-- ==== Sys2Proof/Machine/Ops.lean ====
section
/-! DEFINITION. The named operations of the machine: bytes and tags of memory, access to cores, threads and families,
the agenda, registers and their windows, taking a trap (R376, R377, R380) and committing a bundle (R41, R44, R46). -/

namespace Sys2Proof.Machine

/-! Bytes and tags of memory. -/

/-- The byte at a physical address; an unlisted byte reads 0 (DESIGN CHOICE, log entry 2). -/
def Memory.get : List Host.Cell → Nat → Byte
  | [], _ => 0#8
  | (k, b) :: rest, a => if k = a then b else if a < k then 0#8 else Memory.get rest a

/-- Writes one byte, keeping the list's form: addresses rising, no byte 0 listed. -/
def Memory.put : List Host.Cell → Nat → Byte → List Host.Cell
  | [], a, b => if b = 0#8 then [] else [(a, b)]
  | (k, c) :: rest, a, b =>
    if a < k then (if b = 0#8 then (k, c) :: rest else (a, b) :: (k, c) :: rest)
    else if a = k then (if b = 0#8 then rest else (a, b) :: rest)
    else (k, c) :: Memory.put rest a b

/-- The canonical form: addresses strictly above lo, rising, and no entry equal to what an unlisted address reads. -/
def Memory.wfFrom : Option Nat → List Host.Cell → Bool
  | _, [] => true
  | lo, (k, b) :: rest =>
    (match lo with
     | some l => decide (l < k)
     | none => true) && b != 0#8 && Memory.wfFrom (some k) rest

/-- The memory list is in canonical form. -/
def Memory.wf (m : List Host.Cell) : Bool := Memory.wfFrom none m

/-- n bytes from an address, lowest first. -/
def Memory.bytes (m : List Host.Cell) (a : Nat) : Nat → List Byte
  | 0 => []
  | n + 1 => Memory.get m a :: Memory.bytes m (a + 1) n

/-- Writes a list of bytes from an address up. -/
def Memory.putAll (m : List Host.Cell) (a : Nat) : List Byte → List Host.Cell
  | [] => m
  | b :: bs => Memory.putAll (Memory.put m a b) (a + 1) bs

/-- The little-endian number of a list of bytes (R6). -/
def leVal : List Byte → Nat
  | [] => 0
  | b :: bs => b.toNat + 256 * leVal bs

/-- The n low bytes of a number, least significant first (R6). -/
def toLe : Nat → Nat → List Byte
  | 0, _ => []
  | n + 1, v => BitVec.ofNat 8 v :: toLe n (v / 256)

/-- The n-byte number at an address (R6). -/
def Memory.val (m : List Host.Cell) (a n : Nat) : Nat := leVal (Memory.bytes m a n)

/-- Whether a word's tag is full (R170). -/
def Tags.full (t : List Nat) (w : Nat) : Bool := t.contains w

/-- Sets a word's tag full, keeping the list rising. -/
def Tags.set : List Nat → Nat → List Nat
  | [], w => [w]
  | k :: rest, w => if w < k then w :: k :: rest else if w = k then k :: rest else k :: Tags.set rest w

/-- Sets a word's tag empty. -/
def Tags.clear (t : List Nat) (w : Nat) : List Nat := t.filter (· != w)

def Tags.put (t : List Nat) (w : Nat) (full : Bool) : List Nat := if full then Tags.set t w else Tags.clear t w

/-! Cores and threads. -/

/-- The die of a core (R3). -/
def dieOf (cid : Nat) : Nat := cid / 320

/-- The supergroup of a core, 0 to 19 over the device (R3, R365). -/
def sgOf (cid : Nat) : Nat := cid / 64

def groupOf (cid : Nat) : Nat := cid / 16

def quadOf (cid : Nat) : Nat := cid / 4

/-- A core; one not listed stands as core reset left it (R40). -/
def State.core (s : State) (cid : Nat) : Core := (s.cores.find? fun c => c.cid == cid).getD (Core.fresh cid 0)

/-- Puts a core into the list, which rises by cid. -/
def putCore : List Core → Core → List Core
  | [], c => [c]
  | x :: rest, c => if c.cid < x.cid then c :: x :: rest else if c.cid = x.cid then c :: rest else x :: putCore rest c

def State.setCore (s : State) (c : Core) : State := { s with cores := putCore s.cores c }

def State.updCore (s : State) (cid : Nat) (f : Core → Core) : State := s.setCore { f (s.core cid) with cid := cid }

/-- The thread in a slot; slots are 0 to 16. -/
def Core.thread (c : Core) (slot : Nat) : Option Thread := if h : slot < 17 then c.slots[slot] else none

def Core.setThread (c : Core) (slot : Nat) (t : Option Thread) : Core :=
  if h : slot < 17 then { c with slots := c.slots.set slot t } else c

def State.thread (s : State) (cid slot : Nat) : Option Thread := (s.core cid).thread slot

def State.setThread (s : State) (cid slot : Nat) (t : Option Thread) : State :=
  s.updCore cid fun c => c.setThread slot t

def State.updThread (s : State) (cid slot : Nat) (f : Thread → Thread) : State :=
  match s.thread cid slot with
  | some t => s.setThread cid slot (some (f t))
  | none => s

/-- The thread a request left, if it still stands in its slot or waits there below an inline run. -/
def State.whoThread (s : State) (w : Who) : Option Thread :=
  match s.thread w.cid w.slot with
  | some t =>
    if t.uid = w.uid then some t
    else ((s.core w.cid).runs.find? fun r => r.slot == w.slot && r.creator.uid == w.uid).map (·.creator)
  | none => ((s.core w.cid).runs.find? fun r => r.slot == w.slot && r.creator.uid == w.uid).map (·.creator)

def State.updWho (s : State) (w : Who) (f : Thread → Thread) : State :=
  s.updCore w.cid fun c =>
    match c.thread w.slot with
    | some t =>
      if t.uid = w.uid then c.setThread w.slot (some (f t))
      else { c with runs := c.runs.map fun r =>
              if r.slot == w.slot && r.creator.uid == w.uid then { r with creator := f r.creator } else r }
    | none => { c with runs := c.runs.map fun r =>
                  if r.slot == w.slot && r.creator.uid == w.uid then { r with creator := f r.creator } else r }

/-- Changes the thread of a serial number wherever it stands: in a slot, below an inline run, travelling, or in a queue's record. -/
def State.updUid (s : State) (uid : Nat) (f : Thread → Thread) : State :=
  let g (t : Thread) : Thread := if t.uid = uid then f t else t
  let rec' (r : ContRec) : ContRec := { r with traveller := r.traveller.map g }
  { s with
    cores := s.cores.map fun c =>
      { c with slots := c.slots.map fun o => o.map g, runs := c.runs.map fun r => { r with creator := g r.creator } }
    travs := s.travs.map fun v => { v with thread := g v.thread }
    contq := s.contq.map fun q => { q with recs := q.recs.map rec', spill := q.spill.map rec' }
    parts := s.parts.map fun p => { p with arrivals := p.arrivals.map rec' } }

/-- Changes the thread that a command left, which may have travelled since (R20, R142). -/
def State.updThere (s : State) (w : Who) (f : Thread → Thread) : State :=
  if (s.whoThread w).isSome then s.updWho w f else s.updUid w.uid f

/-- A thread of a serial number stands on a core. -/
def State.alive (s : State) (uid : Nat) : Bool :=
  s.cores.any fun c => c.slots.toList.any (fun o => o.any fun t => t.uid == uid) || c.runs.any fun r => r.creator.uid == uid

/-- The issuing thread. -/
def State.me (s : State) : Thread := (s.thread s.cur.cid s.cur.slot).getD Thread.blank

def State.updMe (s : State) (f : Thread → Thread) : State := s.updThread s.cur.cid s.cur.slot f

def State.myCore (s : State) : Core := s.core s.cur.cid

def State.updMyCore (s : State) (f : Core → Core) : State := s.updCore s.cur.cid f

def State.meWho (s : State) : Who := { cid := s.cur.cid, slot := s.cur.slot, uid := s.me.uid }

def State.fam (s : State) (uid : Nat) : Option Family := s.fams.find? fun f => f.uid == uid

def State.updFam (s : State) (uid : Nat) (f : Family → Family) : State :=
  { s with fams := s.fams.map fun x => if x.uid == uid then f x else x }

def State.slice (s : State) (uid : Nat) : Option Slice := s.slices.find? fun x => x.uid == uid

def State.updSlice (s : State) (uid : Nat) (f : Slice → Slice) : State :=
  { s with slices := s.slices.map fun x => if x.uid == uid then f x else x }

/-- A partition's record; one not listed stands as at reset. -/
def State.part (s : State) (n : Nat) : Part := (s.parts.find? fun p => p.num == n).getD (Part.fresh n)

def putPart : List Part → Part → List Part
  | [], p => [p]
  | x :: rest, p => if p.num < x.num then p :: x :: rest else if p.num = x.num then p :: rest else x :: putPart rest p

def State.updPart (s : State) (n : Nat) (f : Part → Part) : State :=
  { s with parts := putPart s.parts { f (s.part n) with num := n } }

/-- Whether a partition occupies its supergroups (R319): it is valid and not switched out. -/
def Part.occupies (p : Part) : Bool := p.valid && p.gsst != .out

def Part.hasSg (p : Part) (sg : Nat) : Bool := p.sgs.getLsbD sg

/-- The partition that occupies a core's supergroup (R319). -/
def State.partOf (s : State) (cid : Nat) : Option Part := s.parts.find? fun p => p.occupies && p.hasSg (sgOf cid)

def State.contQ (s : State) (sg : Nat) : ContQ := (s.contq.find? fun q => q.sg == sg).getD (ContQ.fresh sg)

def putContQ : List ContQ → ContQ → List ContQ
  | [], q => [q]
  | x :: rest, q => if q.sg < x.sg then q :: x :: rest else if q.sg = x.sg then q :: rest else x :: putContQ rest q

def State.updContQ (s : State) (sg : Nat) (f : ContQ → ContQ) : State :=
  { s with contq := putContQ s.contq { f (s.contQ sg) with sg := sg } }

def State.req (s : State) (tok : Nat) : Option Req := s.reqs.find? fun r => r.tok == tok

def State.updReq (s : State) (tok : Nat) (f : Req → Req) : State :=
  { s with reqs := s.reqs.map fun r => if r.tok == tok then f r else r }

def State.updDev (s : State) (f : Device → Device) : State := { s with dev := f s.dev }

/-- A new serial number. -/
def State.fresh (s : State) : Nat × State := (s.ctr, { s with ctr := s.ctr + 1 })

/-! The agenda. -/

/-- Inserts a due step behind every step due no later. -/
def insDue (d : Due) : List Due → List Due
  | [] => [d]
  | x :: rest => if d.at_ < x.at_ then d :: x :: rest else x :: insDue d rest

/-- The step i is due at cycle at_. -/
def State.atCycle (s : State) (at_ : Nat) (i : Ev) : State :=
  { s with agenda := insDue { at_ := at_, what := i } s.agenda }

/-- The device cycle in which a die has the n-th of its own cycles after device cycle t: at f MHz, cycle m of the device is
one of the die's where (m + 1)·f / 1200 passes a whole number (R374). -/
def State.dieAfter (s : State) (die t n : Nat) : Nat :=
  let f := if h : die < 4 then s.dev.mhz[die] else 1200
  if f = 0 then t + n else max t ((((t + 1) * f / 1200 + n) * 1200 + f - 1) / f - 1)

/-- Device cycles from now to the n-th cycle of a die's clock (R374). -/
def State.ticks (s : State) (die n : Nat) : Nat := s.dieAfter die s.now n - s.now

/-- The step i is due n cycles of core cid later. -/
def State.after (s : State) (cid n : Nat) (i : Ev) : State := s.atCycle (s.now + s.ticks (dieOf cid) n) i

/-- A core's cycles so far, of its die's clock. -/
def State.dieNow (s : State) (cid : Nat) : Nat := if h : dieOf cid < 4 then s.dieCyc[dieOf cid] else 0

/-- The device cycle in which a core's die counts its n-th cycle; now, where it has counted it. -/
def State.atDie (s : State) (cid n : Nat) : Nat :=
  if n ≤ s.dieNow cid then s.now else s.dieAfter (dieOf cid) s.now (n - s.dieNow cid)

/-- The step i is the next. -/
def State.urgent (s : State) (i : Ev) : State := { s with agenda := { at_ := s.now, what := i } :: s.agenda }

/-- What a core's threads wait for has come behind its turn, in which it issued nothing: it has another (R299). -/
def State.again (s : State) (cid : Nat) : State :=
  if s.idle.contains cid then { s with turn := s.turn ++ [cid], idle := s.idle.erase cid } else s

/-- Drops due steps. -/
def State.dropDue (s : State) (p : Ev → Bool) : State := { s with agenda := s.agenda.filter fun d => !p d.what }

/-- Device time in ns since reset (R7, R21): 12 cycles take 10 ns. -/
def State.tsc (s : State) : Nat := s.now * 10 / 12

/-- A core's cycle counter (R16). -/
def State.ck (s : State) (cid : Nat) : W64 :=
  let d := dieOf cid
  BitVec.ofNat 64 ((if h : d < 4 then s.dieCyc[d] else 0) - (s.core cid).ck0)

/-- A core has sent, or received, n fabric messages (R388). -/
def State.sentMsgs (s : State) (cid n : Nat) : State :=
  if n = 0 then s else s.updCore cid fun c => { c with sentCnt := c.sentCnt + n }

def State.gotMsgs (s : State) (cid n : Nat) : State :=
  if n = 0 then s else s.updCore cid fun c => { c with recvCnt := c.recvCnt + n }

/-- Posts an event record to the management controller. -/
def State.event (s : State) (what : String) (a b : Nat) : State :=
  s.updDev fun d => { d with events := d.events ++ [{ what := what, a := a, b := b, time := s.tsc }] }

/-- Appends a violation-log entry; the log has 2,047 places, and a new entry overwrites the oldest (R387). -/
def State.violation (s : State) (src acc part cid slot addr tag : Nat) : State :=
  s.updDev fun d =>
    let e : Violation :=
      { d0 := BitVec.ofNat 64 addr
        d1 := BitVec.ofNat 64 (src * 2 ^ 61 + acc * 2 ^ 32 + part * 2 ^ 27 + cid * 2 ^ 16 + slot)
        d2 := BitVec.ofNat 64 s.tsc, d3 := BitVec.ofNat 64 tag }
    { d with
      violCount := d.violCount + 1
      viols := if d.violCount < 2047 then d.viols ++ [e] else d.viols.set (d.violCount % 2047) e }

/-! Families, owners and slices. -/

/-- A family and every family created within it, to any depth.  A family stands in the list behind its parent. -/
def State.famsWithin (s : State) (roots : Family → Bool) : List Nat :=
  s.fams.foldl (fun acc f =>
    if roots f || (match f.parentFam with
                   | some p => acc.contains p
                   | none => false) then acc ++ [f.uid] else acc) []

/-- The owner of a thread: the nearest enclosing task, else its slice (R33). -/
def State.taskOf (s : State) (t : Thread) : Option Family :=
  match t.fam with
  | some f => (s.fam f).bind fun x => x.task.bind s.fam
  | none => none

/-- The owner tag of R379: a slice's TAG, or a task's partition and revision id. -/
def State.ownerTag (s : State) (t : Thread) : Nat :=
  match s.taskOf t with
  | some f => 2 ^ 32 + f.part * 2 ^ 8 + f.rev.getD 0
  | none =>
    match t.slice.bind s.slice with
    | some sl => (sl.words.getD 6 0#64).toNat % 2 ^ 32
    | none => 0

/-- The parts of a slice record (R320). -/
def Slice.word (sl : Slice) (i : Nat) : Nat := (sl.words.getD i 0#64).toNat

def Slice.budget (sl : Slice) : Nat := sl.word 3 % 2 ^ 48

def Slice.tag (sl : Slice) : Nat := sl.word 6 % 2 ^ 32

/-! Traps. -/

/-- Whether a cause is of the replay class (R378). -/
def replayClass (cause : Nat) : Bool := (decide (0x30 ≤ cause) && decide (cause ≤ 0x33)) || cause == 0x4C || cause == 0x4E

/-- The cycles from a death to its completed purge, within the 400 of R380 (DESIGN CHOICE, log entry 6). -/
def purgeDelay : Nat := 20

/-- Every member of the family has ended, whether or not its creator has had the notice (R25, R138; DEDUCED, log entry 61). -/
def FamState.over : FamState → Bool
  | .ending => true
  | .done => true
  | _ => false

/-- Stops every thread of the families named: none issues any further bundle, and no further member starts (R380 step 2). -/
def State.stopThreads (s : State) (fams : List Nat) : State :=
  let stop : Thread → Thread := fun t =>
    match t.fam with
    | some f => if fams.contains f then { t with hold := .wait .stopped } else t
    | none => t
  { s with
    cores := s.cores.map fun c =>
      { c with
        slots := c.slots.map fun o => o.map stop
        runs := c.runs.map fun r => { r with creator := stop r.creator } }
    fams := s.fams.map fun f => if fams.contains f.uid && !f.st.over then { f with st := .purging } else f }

----------

### Activity:
Produce only the lines from the line containing "travs := s.travs.map" through the line containing "def State.updSlice (s", inclusive of both, exactly as they stand in the entries above.

### Response to the task:
    travs := s.travs.map fun v => { v with thread := g v.thread }
    contq := s.contq.map fun q => { q with recs := q.recs.map rec', spill := q.spill.map rec' }
    parts := s.parts.map fun p => { p with arrivals := p.arrivals.map rec' } }

/-- Changes the thread that a command left, which may have travelled since (R20, R142). -/
def State.updThere (s : State) (w : Who) (f : Thread → Thread) : State :=
  if (s.whoThread w).isSome then s.updWho w f else s.updUid w.uid f

/-- A thread of a serial number stands on a core. -/
def State.alive (s : State) (uid : Nat) : Bool :=
  s.cores.any fun c => c.slots.toList.any (fun o => o.any fun t => t.uid == uid) || c.runs.any fun r => r.creator.uid == uid

/-- The issuing thread. -/
def State.me (s : State) : Thread := (s.thread s.cur.cid s.cur.slot).getD Thread.blank

def State.updMe (s : State) (f : Thread → Thread) : State := s.updThread s.cur.cid s.cur.slot f

def State.myCore (s : State) : Core := s.core s.cur.cid

def State.updMyCore (s : State) (f : Core → Core) : State := s.updCore s.cur.cid f

def State.meWho (s : State) : Who := { cid := s.cur.cid, slot := s.cur.slot, uid := s.me.uid }

def State.fam (s : State) (uid : Nat) : Option Family := s.fams.find? fun f => f.uid == uid

def State.updFam (s : State) (uid : Nat) (f : Family → Family) : State :=
  { s with fams := s.fams.map fun x => if x.uid == uid then f x else x }

def State.slice (s : State) (uid : Nat) : Option Slice := s.slices.find? fun x => x.uid == uid

def State.updSlice (s : State) (uid : Nat) (f : Slice → Slice) : State :=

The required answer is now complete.